:: Listed entries ::
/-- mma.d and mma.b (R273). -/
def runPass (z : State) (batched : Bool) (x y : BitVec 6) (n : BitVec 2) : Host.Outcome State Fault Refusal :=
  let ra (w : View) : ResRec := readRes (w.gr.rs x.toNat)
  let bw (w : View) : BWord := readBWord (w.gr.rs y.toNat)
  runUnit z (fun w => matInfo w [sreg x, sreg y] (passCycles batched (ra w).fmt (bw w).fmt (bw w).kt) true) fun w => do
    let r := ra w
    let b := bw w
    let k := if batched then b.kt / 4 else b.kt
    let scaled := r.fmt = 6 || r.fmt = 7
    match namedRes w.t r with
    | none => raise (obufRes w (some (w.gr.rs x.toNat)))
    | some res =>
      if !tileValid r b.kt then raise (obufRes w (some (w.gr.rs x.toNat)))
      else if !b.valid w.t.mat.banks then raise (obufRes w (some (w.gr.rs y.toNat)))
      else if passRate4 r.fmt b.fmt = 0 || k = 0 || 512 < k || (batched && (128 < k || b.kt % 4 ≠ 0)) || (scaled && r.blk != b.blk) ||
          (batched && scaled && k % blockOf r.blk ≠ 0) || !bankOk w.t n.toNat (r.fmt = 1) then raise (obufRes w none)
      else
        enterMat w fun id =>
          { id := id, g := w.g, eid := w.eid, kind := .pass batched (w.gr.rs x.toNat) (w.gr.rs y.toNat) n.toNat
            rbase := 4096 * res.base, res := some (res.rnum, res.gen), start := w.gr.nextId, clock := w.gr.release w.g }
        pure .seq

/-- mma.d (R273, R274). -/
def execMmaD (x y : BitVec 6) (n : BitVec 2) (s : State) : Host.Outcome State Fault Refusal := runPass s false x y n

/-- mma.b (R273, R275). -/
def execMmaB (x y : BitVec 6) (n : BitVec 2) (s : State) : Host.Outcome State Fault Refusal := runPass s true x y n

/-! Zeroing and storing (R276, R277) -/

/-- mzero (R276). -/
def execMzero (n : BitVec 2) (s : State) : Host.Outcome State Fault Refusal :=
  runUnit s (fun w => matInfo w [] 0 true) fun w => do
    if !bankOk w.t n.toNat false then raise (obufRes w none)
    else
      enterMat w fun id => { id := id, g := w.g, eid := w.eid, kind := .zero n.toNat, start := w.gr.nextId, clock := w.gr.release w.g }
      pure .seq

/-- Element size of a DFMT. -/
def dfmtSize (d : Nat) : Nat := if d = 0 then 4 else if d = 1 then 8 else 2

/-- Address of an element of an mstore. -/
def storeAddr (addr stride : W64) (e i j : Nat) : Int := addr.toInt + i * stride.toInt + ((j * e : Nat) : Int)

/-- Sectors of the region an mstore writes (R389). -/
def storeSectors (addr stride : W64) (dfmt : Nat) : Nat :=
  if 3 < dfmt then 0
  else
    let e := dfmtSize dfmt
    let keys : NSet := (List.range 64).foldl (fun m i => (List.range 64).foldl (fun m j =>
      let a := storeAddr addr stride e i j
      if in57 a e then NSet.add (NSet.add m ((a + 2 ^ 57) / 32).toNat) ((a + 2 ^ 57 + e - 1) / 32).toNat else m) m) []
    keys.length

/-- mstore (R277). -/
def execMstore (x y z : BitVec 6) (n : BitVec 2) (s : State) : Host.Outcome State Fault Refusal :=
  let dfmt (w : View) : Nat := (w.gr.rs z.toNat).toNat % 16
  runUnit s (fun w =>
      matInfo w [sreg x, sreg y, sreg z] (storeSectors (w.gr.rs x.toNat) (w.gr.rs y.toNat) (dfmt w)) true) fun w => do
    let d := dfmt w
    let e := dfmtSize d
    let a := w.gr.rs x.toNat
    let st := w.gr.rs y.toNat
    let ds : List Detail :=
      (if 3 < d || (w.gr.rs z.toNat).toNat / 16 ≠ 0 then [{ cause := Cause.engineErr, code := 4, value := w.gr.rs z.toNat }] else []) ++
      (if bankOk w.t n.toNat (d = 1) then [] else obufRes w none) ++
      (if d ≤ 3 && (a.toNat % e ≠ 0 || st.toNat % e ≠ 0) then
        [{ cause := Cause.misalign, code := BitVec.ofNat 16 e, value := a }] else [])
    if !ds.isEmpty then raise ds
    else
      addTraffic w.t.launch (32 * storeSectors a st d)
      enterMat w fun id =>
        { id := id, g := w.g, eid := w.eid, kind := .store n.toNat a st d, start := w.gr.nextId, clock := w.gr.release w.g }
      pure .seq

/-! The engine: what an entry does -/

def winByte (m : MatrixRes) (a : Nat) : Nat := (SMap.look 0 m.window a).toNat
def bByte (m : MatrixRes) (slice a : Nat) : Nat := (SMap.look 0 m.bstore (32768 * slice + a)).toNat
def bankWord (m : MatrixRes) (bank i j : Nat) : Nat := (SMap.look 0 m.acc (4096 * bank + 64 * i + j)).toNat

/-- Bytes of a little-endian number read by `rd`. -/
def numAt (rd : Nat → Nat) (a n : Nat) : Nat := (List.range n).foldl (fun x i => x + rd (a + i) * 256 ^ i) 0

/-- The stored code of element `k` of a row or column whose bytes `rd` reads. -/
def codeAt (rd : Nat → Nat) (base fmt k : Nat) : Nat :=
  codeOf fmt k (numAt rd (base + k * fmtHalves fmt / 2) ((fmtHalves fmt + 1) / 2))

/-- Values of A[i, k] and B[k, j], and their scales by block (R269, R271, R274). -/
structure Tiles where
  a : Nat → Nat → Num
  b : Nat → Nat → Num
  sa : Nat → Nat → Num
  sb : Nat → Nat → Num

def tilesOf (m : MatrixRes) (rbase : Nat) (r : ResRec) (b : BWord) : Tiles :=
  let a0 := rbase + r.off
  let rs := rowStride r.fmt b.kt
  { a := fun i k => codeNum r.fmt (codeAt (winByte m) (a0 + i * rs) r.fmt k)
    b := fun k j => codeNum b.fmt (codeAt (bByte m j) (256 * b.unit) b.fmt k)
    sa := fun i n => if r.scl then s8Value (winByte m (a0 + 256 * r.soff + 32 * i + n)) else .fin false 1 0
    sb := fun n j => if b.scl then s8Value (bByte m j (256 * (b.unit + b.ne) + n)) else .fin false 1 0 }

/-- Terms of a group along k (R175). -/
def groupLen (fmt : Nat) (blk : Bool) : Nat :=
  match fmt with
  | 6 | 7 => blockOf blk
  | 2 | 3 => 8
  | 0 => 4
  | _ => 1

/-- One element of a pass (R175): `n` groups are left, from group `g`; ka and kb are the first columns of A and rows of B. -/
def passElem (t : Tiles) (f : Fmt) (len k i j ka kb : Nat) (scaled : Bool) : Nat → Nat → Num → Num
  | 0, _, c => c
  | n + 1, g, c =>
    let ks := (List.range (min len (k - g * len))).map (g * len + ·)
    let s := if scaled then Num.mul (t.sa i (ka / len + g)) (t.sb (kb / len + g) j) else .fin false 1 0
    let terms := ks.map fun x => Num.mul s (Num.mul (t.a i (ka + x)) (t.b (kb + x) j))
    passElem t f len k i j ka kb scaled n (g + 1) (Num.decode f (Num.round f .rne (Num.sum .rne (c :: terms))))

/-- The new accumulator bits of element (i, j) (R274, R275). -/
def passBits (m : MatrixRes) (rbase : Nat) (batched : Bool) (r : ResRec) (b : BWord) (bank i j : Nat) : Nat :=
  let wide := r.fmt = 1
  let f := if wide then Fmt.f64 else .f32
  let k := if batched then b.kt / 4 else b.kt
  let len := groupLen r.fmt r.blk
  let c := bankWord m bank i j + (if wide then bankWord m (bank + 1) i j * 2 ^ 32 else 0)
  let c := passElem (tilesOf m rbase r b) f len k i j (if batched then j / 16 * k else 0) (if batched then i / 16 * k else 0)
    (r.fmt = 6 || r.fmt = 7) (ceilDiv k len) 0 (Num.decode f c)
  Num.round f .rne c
:::
**Work required**
Look through the entries above and quote exactly the lines from the line with "def groupLen (fmt" to the line with "let c := passElem", counting both of those lines.

**Reply to the task**
def groupLen (fmt : Nat) (blk : Bool) : Nat :=
  match fmt with
  | 6 | 7 => blockOf blk
  | 2 | 3 => 8
  | 0 => 4
  | _ => 1

/-- One element of a pass (R175): `n` groups are left, from group `g`; ka and kb are the first columns of A and rows of B. -/
def passElem (t : Tiles) (f : Fmt) (len k i j ka kb : Nat) (scaled : Bool) : Nat → Nat → Num → Num
  | 0, _, c => c
  | n + 1, g, c =>
    let ks := (List.range (min len (k - g * len))).map (g * len + ·)
    let s := if scaled then Num.mul (t.sa i (ka / len + g)) (t.sb (kb / len + g) j) else .fin false 1 0
    let terms := ks.map fun x => Num.mul s (Num.mul (t.a i (ka + x)) (t.b (kb + x) j))
    passElem t f len k i j ka kb scaled n (g + 1) (Num.decode f (Num.round f .rne (Num.sum .rne (c :: terms))))

/-- The new accumulator bits of element (i, j) (R274, R275). -/
def passBits (m : MatrixRes) (rbase : Nat) (batched : Bool) (r : ResRec) (b : BWord) (bank i j : Nat) : Nat :=
  let wide := r.fmt = 1
  let f := if wide then Fmt.f64 else .f32
  let k := if batched then b.kt / 4 else b.kt
  let len := groupLen r.fmt r.blk
  let c := bankWord m bank i j + (if wide then bankWord m (bank + 1) i j * 2 ^ 32 else 0)
  let c := passElem (tilesOf m rbase r b) f len k i j (if batched then j / 16 * k else 0) (if batched then i / 16 * k else 0)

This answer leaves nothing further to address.